Should a single failure fail a bulk operation?

Question

In the API I'm working on there's a bulk delete operation which accepts an array of IDs:

["1000", ..., "2000"]

I was free to implement the delete operation as I saw fit, so I decided to make the whole thing transactional: that is, if a single ID is invalid, the entire request fails. I'll call this the strict mode.

try{
savepoint = conn.setSavepoint();

for(id : IDs)
    if( !deleteItem(id) ){
        conn.rollback(savepoint);
        sendHttp400AndBeDoneWithIt();
        return;
    }

conn.commit();
}

The alternative (implemented elsewhere in our software suite) is to do what we can in the backend, and report failures in an array.
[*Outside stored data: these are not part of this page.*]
-- ==== Sys2Proof/Machine/Resets.lean ====
section
/-! DEFINITION. Resets and bring-up (R17, R20 to R22, R26, R57, R206, R228, R231, R245, R251, R271, R274, R287, R288, R343 to
R346, R350 to R353, R390, R410, R436, R439, R443 to R448): channel resets, the hub reset with its boot chain, power-on. -/

namespace Sys2Proof.Machine

/-! ## Starting a channel reset (R350 steps 1 and 2) -/

/-- An agent of a channel: its clusters, their move engines, its cores. -/
def agentOf (ch : Nat) : Agent → Bool
  | .cluster k => decide (k.val / 128 = ch)
  | .engine k => decide (k.val / 128 = ch)
  | .core k => decide (channelOfCore k.val = ch)
  | _ => false

/-- The launches that have blocks resident on a channel or saved for its cores. -/
def State.hitLaunches (s : State) (ch : Nat) : List Nat :=
  ((s.cores.filter fun c => decide (channelOfCore c.1 = ch)).flatMap (fun c => c.2.liveBlocks.map fun b => b.2.launch)
    ++ (s.savedBlocks.filter fun b => decide (channelOfCore b.2.core = ch)).map fun b => b.2.block.launch).eraseDups

/-- A launch loses its blocks on a channel, and those not placed there are not placed (R352). -/
def Launch.loseChannel (ch : Nat) (l : Launch) : Launch :=
  let r := tget (0, 0) l.next ch
  { l with channelReset := true, next := if r.1 < r.2 then tset (0, 0) l.next ch (r.2, r.2) else l.next }

/-- Count ended work of a context for its notice (R355). -/
def Channel.noteEnded (c : Channel) (ctx : Fin 2048) (n : Nat) : Channel :=
  let old := (c.resetAborted.find? fun x => decide (x.1 = ctx)).map Prod.snd
  { c with resetAborted := (c.resetAborted.filter fun x => !decide (x.1 = ctx)) ++ [(ctx, old.getD 0 + n)] }

/-- Cores, clusters and ports of a channel hold nothing, and nothing travels to or from its agents. -/
def State.emptyChannel (s : State) (ch : Nat) : State :=
  { s with
    cores := tdrop s.cores fun k => decide (channelOfCore k = ch)
    clusters := tmapIf Cluster.idle s.clusters (fun k => decide (k / 128 = ch)) fun c =>
      { Cluster.idle with coreMap := c.coreMap, spares := c.spares, pmc := c.pmc, ovf := c.ovf, latched := c.latched }
    msgs := s.msgs.filter fun m => !(agentOf ch m.src || agentOf ch m.dst) }

/-- The CHANNEL_FAULT codes due once the cause is added: 1 for a supply fault, 2 for a lost reference (R346). -/
def Channel.faultDue (c : Channel) (cause : Fin 4) : List Byte :=
  let code : Byte := BitVec.ofNat 8 cause.val
  if (cause = 1 ∨ cause = 2) ∧ code ∉ c.faultCodes then c.faultCodes ++ [code] else c.faultCodes

/-- A cause met while the channel is resetting: the reset in progress takes it over, and its CHANNEL_FAULT is due (R346, R353). A
bring-up becomes the reset of R17. -/
def Channel.alsoFor (c : Channel) (cause : Fin 4) : Channel :=
  { c with resetCause := some (c.resetCause.getD cause), faultCodes := c.faultDue cause }

/-- The controllers complete the writes that they have accepted, each at both of its places, whatever becomes of the core rail (R245). -/
def State.finishWrites (s : State) (ch : Nat) : State :=
  let mine := (s.lines.filter fun e => e.2.writing).map fun e => (BitVec.ofNat 50 e.1 : LineAddr)
  (mine.filter fun l => s.isLocal l && decide (lineChan l = ch)).foldl (fun acc l =>
    let e := acc.slice l
    (acc.memWrite l e.data e.poison e.fe e.cls).setSlice l { e with writing := false, dirty := false }) s

/-- The channel is resetting: its blocks are discarded without a save, its engines stop, and every home treats its agents as
holding nothing (R228, R350). A channel that is resetting or retired stays as it is. -/
def State.startReset (s : State) (ch : Nat) (cause : Fin 4) : State :=
  let st := (s.chan ch).state
  if st = 1 ∨ st = 4 then s
  else
    let hit := s.hitLaunches ch
    let s1 := (s.finishWrites ch).modChan ch fun c =>
      { c with
        state := 1, resetCause := some cause, faultCodes := c.faultDue cause, refcnt := 0, refRunning := false, wakes := [], walks := []
        faults := [], releaseStep := none, ports := [], resetAborted := [], issueStopped := true, selfRefresh := true }
    let s2 := hit.foldl (fun acc l => (acc.modLaunch l (Launch.loseChannel ch)).modChan ch fun c => c.noteEnded (acc.launchOf l).ctx 1) s1
    let mine := (s2.cores.filter fun c => decide (channelOfCore c.1 = ch)).map Prod.fst
    let s3 := mine.foldl (fun acc k => acc.discardCore k .dropped id) s2
    let s4 := (s3.discardSaved (fun b => decide (channelOfCore b.core = ch)) .dropped id).emptyChannel ch
    s4.holdersGone (fun _ => true) (agentOf ch)

/-! ## Ending a channel reset (R350 steps 3 to 6) -/

/-- The newest value of every line that the channel's slices hold dirty goes to memory. Copies that clusters of other channels
hold dirty are written too (notes/assumptions/21.md). -/
def State.flushChan (s : State) (ch : Nat) : State :=
  let mine := (s.lines.map fun e => (BitVec.ofNat 50 e.1 : LineAddr)).filter fun l => s.isLocal l && decide (lineChan l = ch)
  mine.foldl (fun acc l =>
    let e := acc.slice l
    let n := acc.newest l
    if e.present && (e.dirty || (acc.dirtyCopy l).isSome) then acc.memWrite l n.data n.poison e.fe e.cls else acc) s

/-- Commands of a context that wait for lines of a channel. -/
def Context.waitsOn (c : Context) (p : LineAddr → Bool) : Nat :=
  ((outstandingOf c.streams).filter fun x => x.lines.any fun l => p l.1).length

/-- Lines of the channel are lost to those who have accesses outstanding (R288 step 1, R352). -/
def State.endTraffic (s : State) (ch : Nat) : State :=
  let here (l : LineAddr) : Bool := decide (lineChan l = ch)
  let s1 := (s.ctxs.filter fun c => decide (c.2.waitsOn here ≠ 0)).foldl (fun acc c =>
    acc.modChan ch fun x => x.noteEnded (BitVec.ofNat 11 c.1).toFin (c.2.waitsOn here)) s
  (s1.loseCommands stChannelReset here).loseLines here

/-- The core map of a cluster in which some physical cores failed or are retired: presented cores take the good ones in ascending
order, the rest are spares (R57). -/
def clusterMap (bad : List (Fin 264)) : Cluster :=
  let good := (List.finRange 264).filter fun i => !decide (i ∈ bad)
  let c := (List.finRange 256).foldl (fun (c : Cluster) k => c.mapCore k good[k.val]?) Cluster.idle
  { c with spares := some (good.drop 256) }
That part of the software deals with fewer requests so the response doesn't end up being a gigantic array... in theory.

A recent bug occurring in a resource-poor server made me look at the code again, and now I'm questioning my original decision - but this time I'm motivated more by business needs rather than best practices. If, for example, I fail the entire request, the user will have to try again whereas if a number of items get deleted, the user can finish the action and then ask an administrator to do the rest (while I work on fixing the bug!). This would be the permissive mode.
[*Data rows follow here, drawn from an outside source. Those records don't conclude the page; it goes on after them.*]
-- ==== Sys2Proof/Machine/Step.lean ====
section
/-! DEFINITION. The step: the command at the front of the queue runs on the rest of the state. -/

namespace Sys2Proof.Machine

/-- One step: take the front command and run it with the queue's rest; on an empty queue time passes
(notes/assumptions/10.md). -/
def step (s : State) : Host.Outcome State Fault Refusal :=
  match s.pending with
  | [] => .next s.tick
  | c :: q => exec c (s.withPending q)

/-- The state with the command that a table word spells at the front of its queue. The table gives no row
any bits, so no word spells a command and the state is unchanged. -/
def State.withFetchWord (s : State) (nbits w : Nat) : State :=
  match decodeTableWord nbits w with
  | some c => s.withPending (c :: s.pending)
  | none => s

end Sys2Proof.Machine
end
I tried looking online for some guidance on the matter but I've come up empty handed. So I come to you: What is most expected by bulk operations of this nature? Should I stick with strict more, or should I be more permissive?
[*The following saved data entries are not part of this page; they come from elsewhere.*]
/-- ATOM, LDFE and WAITFE take outstanding-load entries and RED a store-buffer entry, one for each line (R79, R81, R82); STFE takes a store-buffer
entry for FILL and EMPTY and an outstanding-load entry for PUT. A form that waits for a word's state holds its group until the answers come; the
others let it go on. Memory does not change beyond the fetch at the issue. What the home does for a lane of an atomic or full/empty request (R81, R82):
an atomic returns the value just before its operation and leaves the full/empty bits alone; FILL writes and fills, EMPTY writes and empties, PUT writes
and fills an empty word only, COPY and TAKE return the value of a full word, which TAKE empties, and a lane whose word is not in the state it waits for
parks and changes nothing. -/
def Obligations.AtomicsAndFullEmpty : Prop :=
  (
    ∀ (g : GRef) (w : DWord) (s : State),
      let x := s.group g
      let i := s.issued g w
      let goesOn (y : Group) : Prop := noJoinAt x (x.pc + 8) → RunsAt y (x.pc + 8) x.mask x.stack
      let holds (y : Group) : Prop := y.waiting = .fe i.mask 0 [] true false ∧ y.pc = x.pc ∧ y.mask = x.mask
      let loadsBy (t : State) (ps : List Piece) : Prop :=
        ((t.core i.core).loads.map fun e => e.line) = ((s.core i.core).loads.map fun e => e.line) ++ linesOfPieces ps
      let storesBy (t : State) (ps : List Piece) : Prop :=
        ((t.core i.core).stores.map fun e => e.line) = ((s.core i.core).stores.map fun e => e.line) ++ linesOfPieces ps
      let n := if w.getLsbD 17 then 8 else 4
      let atomPs := physicalPieces i i.atomVa n true false
      let fePs (wr : Bool) := physicalPieces i i.atomVa 8 wr false
      (atomForm.clear g w s = true → i.mask ≠ 0 → allTranslated i i.atomVa n true false →
        Completes (.atom g w) s fun t =>
          loadsBy t atomPs ∧ SameRegs x (t.group g) ∧ goesOn (t.group g) ∧ t.mem = (s.afterFetch i).mem)
      ∧ (redForm.clear g w s = true → i.mask ≠ 0 → allTranslated i i.atomVa n true false →
        Completes (.red g w) s fun t =>
          storesBy t atomPs ∧ SameRegs x (t.group g) ∧ goesOn (t.group g) ∧ t.mem = (s.afterFetch i).mem)
      ∧ (ldfeForm.clear g w s = true → i.mask ≠ 0 → allTranslated i i.atomVa 8 (decide (fieldOf w 16 13 = 2)) false →
        Completes (.ldfe g w) s fun t =>
          loadsBy t (fePs (decide (fieldOf w 16 13 = 2))) ∧ SameRegs x (t.group g) ∧ t.mem = (s.afterFetch i).mem
            ∧ (if fieldOf w 16 13 = 0 then goesOn (t.group g) else holds (t.group g)))
      ∧ (stfeForm.clear g w s = true → i.mask ≠ 0 → allTranslated i i.atomVa 8 true false →
        Completes (.stfe g w) s fun t =>
          SameRegs x (t.group g) ∧ t.mem = (s.afterFetch i).mem
            ∧ (if fieldOf w 16 13 = 1 then loadsBy t (fePs true) ∧ holds (t.group g)
              else storesBy t (fePs true) ∧ goesOn (t.group g)))
      ∧ (waitfeForm.clear g w s = true → i.mask ≠ 0 → allTranslated i i.atomVa 8 false false →
        Completes (.waitfe g w) s fun t =>
          loadsBy t (fePs false) ∧ SameRegs x (t.group g) ∧ holds (t.group g) ∧ t.mem = (s.afterFetch i).mem)
  )
  ∧ (
    ∀ (fl : Bool) (h : HomeLine) (lane : Fin 16) (off : Fin 128) (wide : Bool) (op : AtomOp) (x y : DWord) (k : Fin 16),
      (laneApply fl (.atom lane off wide op x y) h).1.fe = h.fe
      ∧ (laneApply fl (.atom lane off wide op x y) h).2.value = BitVec.ofNat 64 (lineGet h.data off.val (if wide then 8 else 4))
      ∧ (let w : Fin 128 := ⟨8 * k.val, by omega⟩
         let full := h.fe.getLsbD k.val
         let run (o : FeOp) := laneApply fl (.fe lane w o x) h
         ((run .read).1 = h ∧ (run .read).2.full = full ∧ (run .read).2.parked = false)
         ∧ (run .copy).1 = h ∧ (run .copy).2.parked = !full
         ∧ (full = true → (run .copy).2.value = BitVec.ofNat 64 (lineGet h.data (8 * k.val) 8)
              ∧ (run .take).2.value = BitVec.ofNat 64 (lineGet h.data (8 * k.val) 8))
         ∧ (run .take).2.parked = !full ∧ (full = true → (run .take).1.fe.getLsbD k.val = false ∧ (run .take).1.data = h.data)
         ∧ (full = false → (run .take).1 = h)
         ∧ ((run .fill).1.fe.getLsbD k.val = true ∧ lineGet (run .fill).1.data (8 * k.val) 8 = x.toNat)
         ∧ ((run .empty).1.fe.getLsbD k.val = false ∧ lineGet (run .empty).1.data (8 * k.val) 8 = x.toNat)
         ∧ (run .put).2.parked = full ∧ (full = true → (run .put).1 = h)
         ∧ (full = false → (run .put).1.fe.getLsbD k.val = true ∧ lineGet (run .put).1.data (8 * k.val) 8 = x.toNat)
         ∧ (run .waitFull).1 = h ∧ (run .waitFull).2.parked = !full ∧ (run .waitEmpty).1 = h ∧ (run .waitEmpty).2.parked = full)
  )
It depends. What is the cost of having something not deleted when it should be? (Cost being defined as bad data, headache, undesired behavior, the time it takes an admin to fix it, etc.) Is that acceptable? If you can live with the consequences of not failing everything, go for it. If it would cause too much of a problem, don't. You know your software and the consequences, so you'll have to make a judgement call. — Becuzz, Oct 12 '16 at 14:28
@Becuzz The cost would be the user noticing one or two leftovers and opening a ticket about that; the current situation is "omg delete is broken". Luckily the user is down the hallway so it's not too much of an issue this time. The point is, I like to do the _correct thing_ whenever possible, and with a 10+ year-old codebase, God knows some things can stand to be done correctly — rath, Oct 12 '16 at 14:32
I think this also depends on whether you want scalability or not. If you don't intend to have a lot of ID's, it shouldn't matter too much. If you intend to have a million ID's, or better yet, aren't absolutely sure it won't happen, then you could spend an hour deleting ID's just to have it completely reset due to 1 invalid ID. — imnota4, Oct 12 '16 at 15:31
@imnota4 An excellent point I hadn't considered. The UI restricts the request to a maximum of about 250, but the backend has no restriction. MayI ask you to repost your comment as an answer? — rath, Oct 12 '16 at 15:34
Permissive mode also makes Admins job easier because they don't need to reproduce the fail with all the stack of id's. It could be also useful to inform in the response the cause of each error. Looking at the cause, It could be possible for the final user to solve it with no "omg delete is broken" tickets. — Laiv, Oct 12 '16 at 15:37
I would say that it depends on the context and motivation of the client deleting multiple resources. Can you share with us the intent of clients using the bulk delete? Do clients think they are the sole owners of their resources, or are multiple clients independently editing shared resources? — Erik Eidt, Oct 12 '16 at 17:17

Adam Wells · Accepted Answer · 2016-10-13T12:51:44.620

Its okay to do a 'strict' or a 'nice' version of a delete endpoint, but you need to clearly tell the user what happened.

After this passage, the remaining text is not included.